In today’s hyper-connected world, analysis has become a mere commodity. Retrieving it – let alone information – is like drinking from a fire hydrant. For example, Googling “global economic growth" yields 61 million results; “Eurozone deflation”, 1 million; “tensions in south-east Asia”, 2 million, and so on... It should therefore come as no surprise that we get easily lost in this myriad of information and analysis.
In the face of analysis overload, it becomes invaluable to sift, select and frame the issues and opinions that matter. This is why The Monthly Barometer came up with a Weekly Selection of op-eds and articles. Each week, we select just five of them (out of hundreds that are sent to us by our network) that we frame in two or three sentences. These five pieces convey in a succinct and accessible manner the thinking of people whose opinions matter the most in a variety of macro fields: economics, geopolitics, society, environment, technology and psychology. They constitute a “formidable” shortcut to complex analysis by offering insights and snapshots that can be read in just a few minutes and are easy to digest. For those keen to make sense of today’s world, The Weekly Selections are a must-read. They constitute the best antidote to information and analysis overload.
As a new service, The Monthly Barometer is now offering to its subscribers, and a potentially much larger group, a curation of all The Weekly Selections. On any given macro issue, it will be possible to access the best thinking at the tap of key. This service should therefore be of particular interest to researchers and students enabling them as it does to grasp with ease “who said what and when”.
Subscribers of the Monthly Barometer can access curated Weekly Selections as part of their subscription.
Researchers and students who do not wish to subscribe to The Monthly Barometer can access them on a pay-as-you-wish basis. Please pay an amount that corresponds to the value you attach to the product. If you don’t want to pay, remember the following: “If something online is free, you are not the customer – you are the product” (Jonathan Zittrain, George Bemis Professor of Law at Harvard Law School and the Harvard Kennedy School of Government).

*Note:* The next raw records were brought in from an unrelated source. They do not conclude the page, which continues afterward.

-- ==== Sys2Proof/Machine/Predictor.lean ====
section
/-! DEFINITION. The linear predictor: the PR_ commands (spec/44_predictor.md). 16-bit arithmetic wraps mod 2^16
and never saturates (R186, spec/00_scope.md R16). -/
namespace Sys2Proof.Machine

/-- `Pred(c) = (2 * LAST1[c] - LAST2[c]) mod 2^16` (R186). -/
def pred (h : History) : Sample := 2#16 * h.last1 - h.last2

/-- `LAST3 <- LAST2; LAST2 <- LAST1; LAST1 <- v`, all read before any is written (R191). -/
def shiftHistory (h : History) (v : Sample) : History :=
  { last1 := v, last2 := h.last1, last3 := h.last2 }

/-- The zero history (R187). -/
def zeroHistory : History := { last1 := 0#16, last2 := 0#16, last3 := 0#16 }

/-- PR_INIT (R187). -/
def execPrInit (s : State) : Result :=
  unlessFaulted s <|
  .next { s with histA := zeroHistory, histB := zeroHistory }

/-- PR_PREDICT (R188). -/
def execPrPredict (c : Channel) (s : State) : Result :=
  unlessFaulted s <|
  .next (setRes s (zext (pred (histOf s c))))

/-- PR_RESIDUAL (R189). -/
def execPrResidual (c : Channel) (v : BitVec 16) (s : State) : Result :=
  unlessFaulted s <|
  .next (setRes s (zext (v - pred (histOf s c))))

/-- PR_RECON (R190). -/
def execPrRecon (c : Channel) (v : BitVec 16) (s : State) : Result :=
  unlessFaulted s <|
  .next (setRes s (zext (pred (histOf s c) + v)))

/-- PR_SHIFT (R191). -/
def execPrShift (c : Channel) (v : BitVec 16) (s : State) : Result :=
  unlessFaulted s <|
  .next (setHist s c (shiftHistory (histOf s c) v))

end Sys2Proof.Machine
end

Curation of weekly selections – A distillation of the opinions that count!
- REVIEW OF BOOKS
Robert Kagan, "The twilight of the liberal world order"
Brookings - 25 Jan 2017
This is a long (more than 15 min), deep and pessimistic piece on the US new administration’s unwillingness to continue upholding the world order. Kagan argues that this new approach is likely “to hasten a return to the instability and clashes of previous eras. These external challenges to the liberal world order and the continuing weakness and fracturing of the liberal world from within are likely to feed on each other”.

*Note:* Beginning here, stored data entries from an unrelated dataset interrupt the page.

-- ==== Sys2Proof/Machine/RangeCoder.lean ====
section
/-! DEFINITION. The range coder: its procedures and the RC_ commands (spec/43_range_coder.md). Arithmetic is
exact on naturals and narrowed once, where the rule writes a register (spec/00_scope.md R17). -/
namespace Sys2Proof.Machine

/-- The MODE gate (spec/10_state.md R26, spec/60_exceptions.md R229). -/
def requireMode (m : Mode) (i : Instr) (s : State) (k : Result) : Result :=
  require (s.mode == m) .badMode i s k

/-- `mid = (RANGE >> 12) * p` (R161), an exact product. -/
def partition (range : BitVec 32) (p : Nat) : Nat := range.toNat / 2 ^ Config.kShift * p

/-- `RANGE <- (RANGE << 8) mod 2^32`. -/
def shiftRange (s : State) : State := { s with rc := { s.rc with range := s.rc.range <<< 8 } }

/-- The octets kept back, written with the carry taken in: HELD if valid, then the 0xFF run (R162). -/
def writePending (s : State) : State :=
  let carry : Octet := (BitVec.ofBool s.rc.carry).setWidth 8
  let s1 := if s.rc.heldValid then snkWrite (s.rc.held + carry) s else s
  snkWriteRun (0xFF#8 + carry) s.rc.ffRun s1

/-- `ShiftOut()` (R162). -/
def shiftOut (s : State) : State :=
  if s.rc.low.toNat < 0xFF000000 ∨ s.rc.carry = true then
    let s1 := writePending s
    { s1 with rc := { s1.rc with
      ffRun := 0, held := s.rc.low.extractLsb' 24 8, heldValid := true, carry := false, low := s.rc.low <<< 8 } }
  else
    { s with rc := { s.rc with ffRun := s.rc.ffRun + 1, carry := false, low := s.rc.low <<< 8 } }

/-- `n` times `ShiftOut`. -/
def shiftOutRun : Nat → State → State
  | 0, s => s
  | n + 1, s => shiftOutRun n (shiftOut s)

/-- How often a normalisation loop may run: three shifts bring every RANGE but 0 to 2^24; the rules need
two (R166; log 8). -/
def normBound : Nat := 3

/-- `while RANGE < 2^24: ShiftOut(); RANGE <- RANGE << 8`, at most the given number of times (R163). -/
def encNormalizeLoop : Nat → State → State
  | 0, s => s
  | n + 1, s =>
    if s.rc.range.toNat < Config.normThreshold then encNormalizeLoop n (shiftRange (shiftOut s)) else s

/-- `EncNormalize()` (R163). -/
def encNormalize (s : State) : State := encNormalizeLoop normBound s

/-- `Drain()` (R164). -/
def drain (s : State) : State :=
  let s1 := if s.rc.heldValid then snkWrite s.rc.held s else s
  let s2 := snkWriteRun 0xFF#8 s.rc.ffRun s1
  { s2 with rc := { s2.rc with heldValid := false, held := 0#8, ffRun := 0 } }

/-- `CODE <- (CODE << 8) | SrcRead()` (R165, R168). -/
def readIntoCode (s : State) : State :=
  let r := srcRead s
  { r.2 with rc := { r.2.rc with code := (s.rc.code <<< 8) ||| zext r.1 } }

/-- `n` times `readIntoCode`. -/
def readIntoCodeRun : Nat → State → State
  | 0, s => s
  | n + 1, s => readIntoCodeRun n (readIntoCode s)

/-- `while RANGE < 2^24: CODE <- (CODE << 8) | SrcRead(); RANGE <- RANGE << 8`, at most the given number of
times (R165). -/
def decNormalizeLoop : Nat → State → State
  | 0, s => s
  | n + 1, s =>
    if s.rc.range.toNat < Config.normThreshold then decNormalizeLoop n (shiftRange (readIntoCode s)) else s

/-- `DecNormalize()` (R165). -/
def decNormalize (s : State) : State := decNormalizeLoop normBound s

/-- `sum = LOW + x; CARRY <- CARRY | sum[32]; LOW <- sum[31:0]` (R169, R170). -/
def addToLow (x : Nat) (s : State) : State :=
  let sum := s.rc.low.toNat + x
  { s with rc := { s.rc with carry := s.rc.carry || decide (2 ^ 32 ≤ sum), low := BitVec.ofNat 32 sum } }

/-- `RANGE <- x`. -/
def setRange (x : Nat) (s : State) : State := { s with rc := { s.rc with range := BitVec.ofNat 32 x } }

/-- The interval update of a modelled bit (R169). -/
def encInterval (p : Nat) (bit : Bool) (s : State) : State :=
  let mid := partition s.rc.range p
  if bit then setRange (s.rc.range.toNat - mid) (addToLow mid s) else setRange mid s

/-- A modelled bit: interval update, then normalisation (R169). -/
def encBit (p : Nat) (bit : Bool) (s : State) : State := encNormalize (encInterval p bit s)

/-- The interval update of a direct bit (R170): the range is halved first. -/
def encDirectInterval (bit : Bool) (s : State) : State :=
  let half := s.rc.range.toNat / 2
  if bit then addToLow half (setRange half s) else setRange half s

/-- A direct bit (R170). -/
def encDirectBit (bit : Bool) (s : State) : State := encNormalize (encDirectInterval bit s)

/-- The interval test and update of a modelled bit (R171). -/
def decInterval (p : Nat) (s : State) : Bool × State :=
  let mid := partition s.rc.range p
  if s.rc.code.toNat < mid then (false, setRange mid s)
  else
    (true, { s with rc := { s.rc with
      code := BitVec.ofNat 32 (s.rc.code.toNat - mid)
      range := BitVec.ofNat 32 (s.rc.range.toNat - mid) } })

/-- Decode a modelled bit (R171). -/
def decBit (p : Nat) (s : State) : Bool × State :=
  let r := decInterval p s
  (r.1, decNormalize r.2)

/-- The interval test and update of a direct bit (R172): the range is halved first. -/
def decDirectInterval (s : State) : Bool × State :=
  let half := s.rc.range.toNat / 2
  if s.rc.code.toNat < half then (false, setRange half s)
  else
    (true, { s with rc := { s.rc with
      code := BitVec.ofNat 32 (s.rc.code.toNat - half)
      range := BitVec.ofNat 32 half } })

/-- Decode a direct bit (R172). -/
def decDirectBit (s : State) : Bool × State :=
  let r := decDirectInterval s
  (r.1, decNormalize r.2)

/-- `RES <- bit`. -/
def setResBit (s : State) (bit : Bool) : State := setRes s (zext (BitVec.ofBool bit))

/-- The coder registers both init commands start from (R167, R168). -/
def freshCoder (c : Coder) : Coder :=
  { c with
    low := 0#32, range := 0xFFFFFFFF#32, code := 0#32, carry := false, held := 0#8, heldValid := false, ffRun := 0 }

/-- RC_INIT_ENC (R167). -/
def execRcInitEnc (s : State) : Result :=
  unlessFaulted s <|
  .next { s with rc := { freshCoder s.rc with snkCount := 0#32 }, mode := .enc }

/-- RC_INIT_DEC (R168): the counters are zeroed before the four reads. -/
def execRcInitDec (s : State) : Result :=
  unlessFaulted s <|
  .next { readIntoCodeRun Config.preloadLength
      { s with rc := { freshCoder s.rc with srcCount := 0#32, srcEof := false } } with mode := .dec }

/-- RC_ENC (R169). -/
def execRcEnc (p : BitVec 13) (bit : Bool) (s : State) : Result :=
  unlessFaulted s <|
  requireMode .enc (.rcEnc p bit) s <|
  require (probLegal p) .badOperand (.rcEnc p bit) s <|
  .next (encBit p.toNat bit s)

/-- RC_ENC_DIRECT (R170). -/
def execRcEncDirect (bit : Bool) (s : State) : Result :=
  unlessFaulted s <|
  requireMode .enc (.rcEncDirect bit) s <|
  .next (encDirectBit bit s)

/-- RC_DEC (R171). -/
def execRcDec (p : BitVec 13) (s : State) : Result :=
  unlessFaulted s <|
  requireMode .dec (.rcDec p) s <|
  require (probLegal p) .badOperand (.rcDec p) s <|
  .next (setResBit (decBit p.toNat s).2 (decBit p.toNat s).1)

/-- RC_DEC_DIRECT (R172). -/
def execRcDecDirect (s : State) : Result :=
  unlessFaulted s <|
  requireMode .dec .rcDecDirect s <|
  .next (setResBit (decDirectBit s).2 (decDirectBit s).1)

/-- RC_FLUSH (R173). -/
def execRcFlush (s : State) : Result :=
  unlessFaulted s <|
  requireMode .enc .rcFlush s <|
  .next { drain (shiftOutRun Config.flushLength s) with mode := .flushed }

end Sys2Proof.Machine
end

Published in Weekly selection 27 January 2017
Jeffrey Frankel, "Who is President Trump?"
Project Syndicate - 11 Nov 2016
This article is inevitably biased, but we chose it among the flurry of post-Trump victory articles because it provides a simple framework to think about what President Trump might do and might not do. To put it simply: we are clueless. The Harvard professor and former member of Bill Clinton’s council of economic advisers explains why Trump’s stunning election victory has pushed the United States – and the world – into uncharted territory. The only relative certainty is that most of his fiscal proposals will be enacted, and will entail dramatic economic and investment consequences (some good some bad) (reads in 4-6 min).
Published in Weekly selection 11 November 2016
Joshua Mitchell, "Donald Trump Does Have Ideas—and We’d Better Pay Attention to Them"
Politico - 16 Sep 2016
The political scientist argues that the post-1989 world order is unraveling and that Trump has 6 ideas to replace it. They are swirling around us like “mental dust waiting to coalesce” and are a direct repudiation of the system of globalization and identity politics that has defined the world order since the Cold War. The 6 are: (1) borders matter; (2) immigration policy matters; (3) national interests, not so-called universal interests, matter; (4) entrepreneurship matters; (5) decentralization matters; (6) PC speech must be repudiated (reads in 12-16 min).